Bahkan pelajaran seni yang harusnya otak kiri kita yang selayaknya diistirahatkan pun kini tak lepas dari apa yang disebut LKS. Otak kiri kita serasa diperas tiap hari dari jam 07.00 sampai jam 14.00 saat kelas berakhir. Mungkin hanya satu mata pelajaran yang tidak menggunakan otak kiri, dan mungkin hanya satu-satunya, apalagi kalau bukan olahraga. Namun mata pelajaran yang mungkin sebagai mata pelajaran paling ditunggu ini pun juga telah terkontaminasi dengan apa yang disebut LKS, syahdan, kini setelah para murid berkeringat, pilihan ganda di LKS harus sudah diisi untuk selanjutnya dikumpulkan untuk dibubuhi paraf.

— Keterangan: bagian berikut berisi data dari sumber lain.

/-- Entry `ix` of table `n` of a level (R362, R363). -/
def tableEntry (s : State) (vd level n ix : Nat) : Nat :=
  let d := s.vd vd
  let child := 2 ^ 12 * n + ix
  if level < 3 then
    match tableFrame d (level + 1) child with
    | some f => pointerEntry f
    | none =>
      match d.maps.find? fun m => level == 2 && m.pg256 && decide (m.va ≤ 2 ^ 28 * child) && decide (2 ^ 28 * child < m.va + m.size) with
      | some m => if windowGone s vd m then 0 else m.leafAt (2 ^ 28 * child)
      | none => 0
  else
    let va := 2 ^ 16 * child
    match d.maps.find? fun m => m.va ≤ va && va < m.va + m.span with
    | some m =>
      if m.self then s.natAt (.hbm vd (selfEntryAt m va)) 8 else if windowGone s vd m then 0 else m.leafAt va
    | none =>
      match sysPage vd d va, viewPage d va with
      | some w, _ => leafEntry (sysFrameOf d ((va - sysBase) / 2 ^ 16)) 0 0 false w false
      | none, some a => leafEntry (a / 2 ^ 16) 0 0 false true false
      | none, none => 0

/-- The walk of an address: the level at which it ends and the entry that it finds there (R367). -/
def walk (s : State) (vd va : Nat) : Nat × Nat :=
  let e1 := tableEntry s vd 1 0 (va / 2 ^ 40)
  if e1 % 2 = 0 then (1, e1)
  else
    let e2 := tableEntry s vd 2 (va / 2 ^ 40) (va / 2 ^ 28 % 2 ^ 12)
    if e2 % 2 = 0 ∨ e2 / 2 ^ 4 % 2 = 1 then (2, e2) else (3, tableEntry s vd 3 (va / 2 ^ 28) (va / 2 ^ 16 % 2 ^ 12))

/-! ### Notifications and access counters (R373 to R375) -/

/-- A 32-bit word of the device's own pages. -/
def sysWord (s : State) (vd off : Nat) : Nat := s.natAt (.sys vd off) 4
/-- A 32-bit word of the device's own pages written. -/
def setSysWord (s : State) (vd off n : Nat) : State := s.putBytes (.sys vd off) (natLe 4 n)

/-- NOTIFICATION_POST: the entry, then PROD + 1; dropped when the queue is full, or when no context set NOTLOG (R374); a failing line
of the queue fences its device (R481). -/
def postNotification (s : State) (vd kind page cnt mapid : Nat) : State :=
  match (s.vd vd).ctx with
  | none => s
  | some c =>
    let size := 2 ^ (c.notlog + 4)
    let prod := sysWord s vd 0
    let cons := sysWord s vd 8
    if (prod + 2 ^ 32 - cons) % 2 ^ 32 = size then setSysWord s vd 4 (sysWord s vd 4 + 1)
    else
      let entry := kind + 2 ^ 16 * page + 2 ^ 64 * prod + 2 ^ 103 * cnt + 2 ^ 112 * mapid
      let at_ := Loc.sys vd (2 ^ 16 + 16 * (prod % size))
      fenceBad (fenceBad (setSysWord (s.putBytes at_ (natLe 16 entry)) vd 0 (prod + 1)) vd 0xFF at_) vd 0xFF (.sys vd 0)

/-- THRESH of a mapping: 0 means 256 (R355). -/
def Mapping.threshold (m : Mapping) : Nat := if m.thresh = 0 then 256 else m.thresh
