/-- ACC_ROW_UPDATE: the next row of the streaming pass (R250, R251). -/
def execAccRowUpdate (core : Nat) (s : State) : Out :=
  match oldestPass s core with
  | none => .next s
  | some o =>
    match o.kind with
    | .pass n z diag fmt (r :: rest) lanes =>
      if !o.streaming || accBlocked s o [r.acc] [r.acc] then .next s
      else match rowPoison s o r z with
        | some d => .next (tokenStep (engFault (setEng s { o with kind := .pass n z diag fmt [] lanes }) o 0x18 0 d) core)
        | none =>
          let old := accRow s core r.acc
          let (row, side) := rowBytes s o r
          let (xs, f) := updateRow s core n z diag fmt old.1 row side
          let s1 := setAccRow s core r.acc xs ((if z then 0 else old.2) ||| f)
          let o1 := { o with kind := .pass n z diag fmt rest lanes, qflags := raiseQuarter o.qflags r.quarter f }
          let s2 := setEng s1 o1
          .next (if rest = [] then tokenStep (unlockEng s2 o1) core else s2)
    | _ => .next s

/-! ### Completion (R250, R257 to R261) -/

/-- The conversion of one element by ACCST (R260). -/
def accstElem (ty rm : Nat) (sat : Bool) (x : Word) : List Byte × Flags :=
  if ty = tyF32 ∨ ty = tyI32 then (natLe 4 x.toNat, 0)
  else if ty = tyI16 ∨ ty = tyI8 then
    let w := 8 * accstWidth ty
    (natLe (accstWidth ty) (if sat then satS (sInt 32 x.toNat) w else wrapN (sInt 32 x.toNat) w), 0)
  else
    let snan : Flags := if fmtF32.isSnan x.toNat then flNV else 0
    let (c, f) := enc (fmtOf ty) (dec fmtF32 x.toNat false) (rndOf rm) sat false
    (natLe (accstWidth ty) c, f ||| snan)

/-- One row of an ACCST is converted and written at the port (R260). -/
def accstRow (s : State) (o : EngOp) (row k dst ty rm : Nat) (sat : Bool) : State :=
  let old := accRow s o.core (row + k)
  let cells := old.1.map (accstElem ty rm sat)
  let f := cells.foldl (fun fl c => fl ||| c.2) 0
  (setAccRow s o.core (row + k) old.1 (old.2 ||| f)).land (.spad o.core (dst + k * 128 * accstWidth ty)) (cells.flatMap (·.1))

/-- Does a buffered store of the scratchpad port stand before bytes that the engine writes. -/
def portBusy (s : State) (core lo len : Nat) : Bool :=
  s.stores.any fun e => e.stage == .point && e.core == core && e.loc.isSpad && e.meets (Loc.spad core lo).key len

/-- A row of an ACCST that is written before the rest. -/
def accstPart (s : State) (id k : Nat) : State :=
  match s.engops.find? fun o => o.id == id with
  | none => s
  | some o =>
    match o.kind with
    | .accst row count dst ty rm sat =>
      if !o.admitted || accBlocked s o [row + k] [row + k] || decide (count ≤ k) || (o.read.any fun p => p.1 == k) ||
          (accPoison s o.core (row + k)).isSome || portBusy s o.core (dst + k * 128 * accstWidth ty) (128 * accstWidth ty) then s
      else setEng (accstRow s o row k dst ty rm sat) { o with read := o.read ++ [(k, 0)] }
    | _ => s

/-- ACCWR's elements written in lane order (R256, R259). -/
def accwrAll (s : State) (core : Nat) (ws : List (Nat × Nat × Word)) : State :=
  ws.foldl (fun st w =>
    let old := accRow st core w.1
    setAccRow st core w.1 (listSet old.1 w.2.1 w.2.2) old.2) s

/-- ACCRD's lanes receive their elements (R258). -/
def accrdAll (s : State) (o : EngOp) (spec : Nat) (reads : List (Nat × Nat × Nat)) (fl : Bool) : State :=
  if spec = 0x3FE then s
  else reads.foldl (fun st r =>
    let row := accRow st o.core r.2.1
    writeDst st o.gid o.ord.born (.lane spec r.1 32 false) (if fl then row.2.toNat else (row.1.getD r.2.2 0).toNat)) s

/-- The flags of a pass go into the sticky flags of each quarter's active lanes (R250, R154). -/
def mergeFlags (s : State) (o : EngOp) (lanes : Option LaneMask) : State :=
  match lanes with
  | none => s
  | some m => s.modGroup o.gid fun g => o.qflags.foldl (fun h q => h.orIn (s.now g.core / 3) (m &&& quarterMask q.1) q.2) g

/-- The first poisoned accumulator row that an operation reads. -/
def accReadPoison (s : State) (o : EngOp) : Option Nat :=
  o.accReads.findSome? fun r => (accPoison s o.core r).map fun e => poisonDetail 4 o.core r e
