/-- QUEUE_PARSE: the next record of a queue, up to 16 ahead of CONS and not beyond a fence that has not passed (R321, R322,
R330). -/
def execQueueParse (vd q : Nat) (s : State) : Out :=
  match queueOf s vd q with
  | none => .next s
  | some k =>
    if k.proxy || queueStopped s vd q || !deviceWorks s vd || decide (16 ≤ k.parsed.length) ||
        (k.parsed.any fun p => p.kind == 3) || k.head.toNat == hubNat s vd k.ctrl 4 then .next s
    else
      let pos := k.head.toNat
      match hubFails s vd (parseReads s vd k) with
      | some b => .next (fenceOwner s vd b.1 0xFF b.2)
      | none =>
        let before := k.begun.find? fun b => b.pos == pos
        match (if before.any (·.ended) then .ok { emptyParsed pos 2 with cancelled := true }
               else parseRecord s vd pos fun off n => hubNat s vd (k.at_ pos + off) n) with
        | .error f => .next (stopQueue s vd k pos f)
        | .ok p0 =>
          let p := match before with
            | some b => { p0 with placed := b.placed, tracker := b.tracker }
            | none => p0
          let s1 := modQueue s vd q fun j =>
            { j with parsed := j.parsed ++ [p], begun := j.begun.filter (fun b => b.pos != pos), head := j.head + 1 }
          let s2 := if p.cancelled && !before.any (·.ended) then cancelRecord s1 vd p else s1
          .next (completeLaunches (advanceQueue s2 vd q))

/-- FENCE_RECORD_READ: the fence at the head of a queue passes when every counter is satisfied at one reading (R321). -/
def execFenceRecordRead (vd q : Nat) (s : State) : Out :=
  match queueOf s vd q with
  | none => .next s
  | some k =>
    match k.parsed with
    | p :: _ =>
      if p.kind ≠ 3 ∨ !deviceWorks s vd ∨ queueStopped s vd q then .next s
      else
        let outside : Option RecFault := (p.counters.zipIdx).findSome? fun c => outsideFault s vd c.1.1 4 (0x10 + 4 * c.2) 0
        match outside with
        | some f =>
          .next (stopQueue (modQueue s vd q dropParsed) vd k p.pos f)
        | none =>
        match hubFails s vd ((k.ctrl, 12) :: p.counters.map fun c => (c.1, 4)) with
        | some b => .next (fenceOwner s vd b.1 0xFF b.2)
        | none =>
          if p.counters.all fun c => decide (c.2 ≤ hubNat s vd c.1 4) then
            .next (advanceQueue (modQueue s vd q fun j => { j with parsed := { p with cancelled := true } :: j.parsed.drop 1 }) vd q)
          else .next s
    | [] => .next s

/-! ### Placement (R330, R331) -/

/-- A queue's eligible cores (R330). -/
def eligibleCores (s : State) (vd aff : Nat) : List Nat :=
  match (s.vd vd).part with
  | none => []
  | some p => p.cores.filter fun c => aff = 0 || Nat.testBit aff (c / 12)

/-- Cores of a list by occupied slots of the device, then by index; the first is taken (R331). -/
def bestCore (s : State) (vd : Nat) : List Nat → Option Nat
  | [] => none
  | c :: l =>
    match bestCore s vd l with
    | none => some c
    | some d =>
      let n := fun k => (groupsOn s k vd).length
      if n c < n d ∨ (n c = n d ∧ c < d) then some c else some d

/-- The core on which a team of a launch is placed (R330, R331, R389): one where the device is resident or saved out, or
where placing it makes the device resident. -/
def coreFor (s : State) (vd aff : Nat) (l : Launch) : Option Nat :=
  bestCore s vd ((eligibleCores s vd aff).filter fun c => teamFits s c vd l)

/-- Is a queue eligible (R330). -/
def queueEligible (s : State) (vd : Nat) (k : Queue) (l : Launch) : Bool :=
  (eligibleCores s vd k.aff).any fun c => residentOn s c vd || (wouldBeResident s c vd && teamFits s c vd l)

/-- Every queue with its device. -/
def allQueues (s : State) : List (Nat × Queue) := s.vds.flatMap fun v => v.2.queues.map fun k => (v.1, k)

/-- A queue inserted in ascending device, then queue number. -/
def insertQueue (x : Nat × Queue) : List (Nat × Queue) → List (Nat × Queue)
  | [] => [x]
  | y :: l => if x.1 < y.1 ∨ (x.1 = y.1 ∧ x.2.q < y.2.q) then x :: y :: l else y :: insertQueue x l

/-- The queues of a priority in their cyclic order, from after the one picked last (R331). -/
def queueOrder (s : State) (prio : Nat) : List (Nat × Queue) :=
  let all := ((allQueues s).filter fun x => x.2.prio == prio && !x.2.proxy).foldl (fun l x => insertQueue x l) []
  match s.hub.turns.find? fun t => t.1 == prio with
  | none => all
  | some (_, v, q) =>
    let after := fun (x : Nat × Queue) => decide (v < x.1) || (x.1 == v && decide (q < x.2.q))
    all.filter after ++ all.filter fun x => !after x

/-- The head unit of a queue, if the front end may place it now, with its core. -/
def headFor (s : State) (vd : Nat) (k : Queue) : Option (Parsed × Nat) :=
  match k.parsed with
  | [] => none
  | p :: _ =>
    if p.kind = 3 ∨ p.over ∨ !deviceWorks s vd ∨ !queueEligible s vd k p.launch ∨ launchCancelled s vd (withJob s vd p.launch) then none
    else (coreFor s vd k.aff p.launch).map fun c => (p, c)

/-- The queue picked: highest priority, then the turn (R331). -/
def pickQueue (s : State) : Option (Nat × Queue × Parsed × Nat) :=
  (((upto 8).reverse).flatMap fun prio => queueOrder s prio).findSome? fun x =>
    (headFor s x.1 x.2).map fun h => (x.1, x.2, h.1, h.2)

/-- Is the head unit of a queue one that CANCEL has reached (R325). -/
def headCancelled (s : State) (vd : Nat) (k : Queue) : Option Parsed :=
  match k.parsed with
  | [] => none
  | p :: _ =>
    if p.kind ≠ 3 ∧ !p.over ∧ deviceWorks s vd ∧ launchCancelled s vd (withJob s vd p.launch) then some p else none

/-- Head units of launches with CXL set retire as cancelled, one after the other (R325). -/
def cancelHeads : Nat → State → Nat × Nat → State
  | 0, s, _ => s
  | fuel + 1, s, x =>
    match queueOf s x.1 x.2 with
    | none => s
    | some k => match headCancelled s x.1 k with
      | none => s
      | some p =>
        cancelHeads fuel (completeLaunches (advanceQueue (modQueue (cancelRecord s x.1 p) x.1 x.2 fun j =>
          { j with parsed := { p with cancelled := true } :: j.parsed.drop 1 }) x.1 x.2)) x

/-- A team of the picked queue's head is placed (R324, R331). -/
def placeHead (s : State) (vd : Nat) (k : Queue) (p : Parsed) (core : Nat) : State :=
  let s0 := s.modHub fun h =>
    { h with turns := (k.prio, vd, k.q) :: h.turns.filter fun t => t.1 != k.prio }
  let l := p.launch
  if p.kind = 1 then
    let u : UnitArgs := { index := p.index, arg := p.arg, tile := p.tile, entry := p.entry, succ := p.succ, ranked := false }
    advanceQueue (modQueue (placeTeam s0 core vd l u) vd k.q fun j =>
      { j with parsed := { p with placed := 1 } :: j.parsed.drop 1 }) vd k.q
  else
    let tid := p.tracker.getD s0.fresh
    let s1 := if p.tracker.isSome then s0
      else addTracker s0 vd l p.succ false none
    let u : UnitArgs := { index := p.placed, entry := l.entry, tracker := some tid }
    let s2 := modTracker (placeTeam s1 core vd l u) (some tid) fun t =>
      { t with allPlaced := decide (p.placed + 1 = l.teams) }
    advanceQueue (modQueue s2 vd k.q fun j =>
      { j with parsed := { p with placed := p.placed + 1, tracker := some tid } :: j.parsed.drop 1 }) vd k.q

/-- UNIT_PLACE (R325, R330, R331, R333); with a JOBCTR that cannot be the head unit is a record fault (R322, R354). -/
def execUnitPlace (s : State) : Out :=
  let s1 := ((allQueues s).map fun x => (x.1, x.2.q)).foldl (cancelHeads 16) s
  match pickQueue s1 with
  | none => .next s1
  | some (vd, k, p, core) => match jobFault s1 vd with
    | some f => .next (stopQueue (modQueue s1 vd k.q dropParsed) vd k p.pos f)
    | none => .next (placeHead s1 vd k p core)

/-! ### CANCEL (R325, R469) -/

/-- Translate the bytes of a scalar instruction that has made its own checks. -/
def reachScalar (s : State) (x : ScIss) (kind : AccKind) (width : Nat) (addrs : List Nat)
    (go : State → List Reached → ScRes) : ScRes :=
  match reachAll s x.g { space := 2, kind := kind, fe := 0, width := width, fid := 0x03 } (addrs.map fun a => (127, a)) [] none [] [] with
  | .fault _ c a d => .fault c a d
  | .park s1 why page hosts pages _ addr =>
    let (id, s2) := parkAt s1 x.g x.ix none pages why page hosts addr (some (scFaultRec x 0x23 addr 0))
    .stay (s2.modGroup x.g.gid fun g => g.modSplit x.ix fun sp => { sp with block := .park id })
  | .go s1 rs => go s1 rs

Namun, apakah kita menyematkan perilaku hafal teori ini pada pundak sang guru.?Ternyata sang guru, meski tak semua guru berorientasi demikian, pun adalah bagian dari sebuah sistem pendidikan Indonesia yang salah kaprah, siapa yang menciptakan, tentulah orang-orang di kemendiknas. Sistem yang diformalkan dan dilanggengkan keberadaanya dengan ujian nasional yang jelas hanya menciptakan pendidikan berorientasi nilai raport dan ijazah.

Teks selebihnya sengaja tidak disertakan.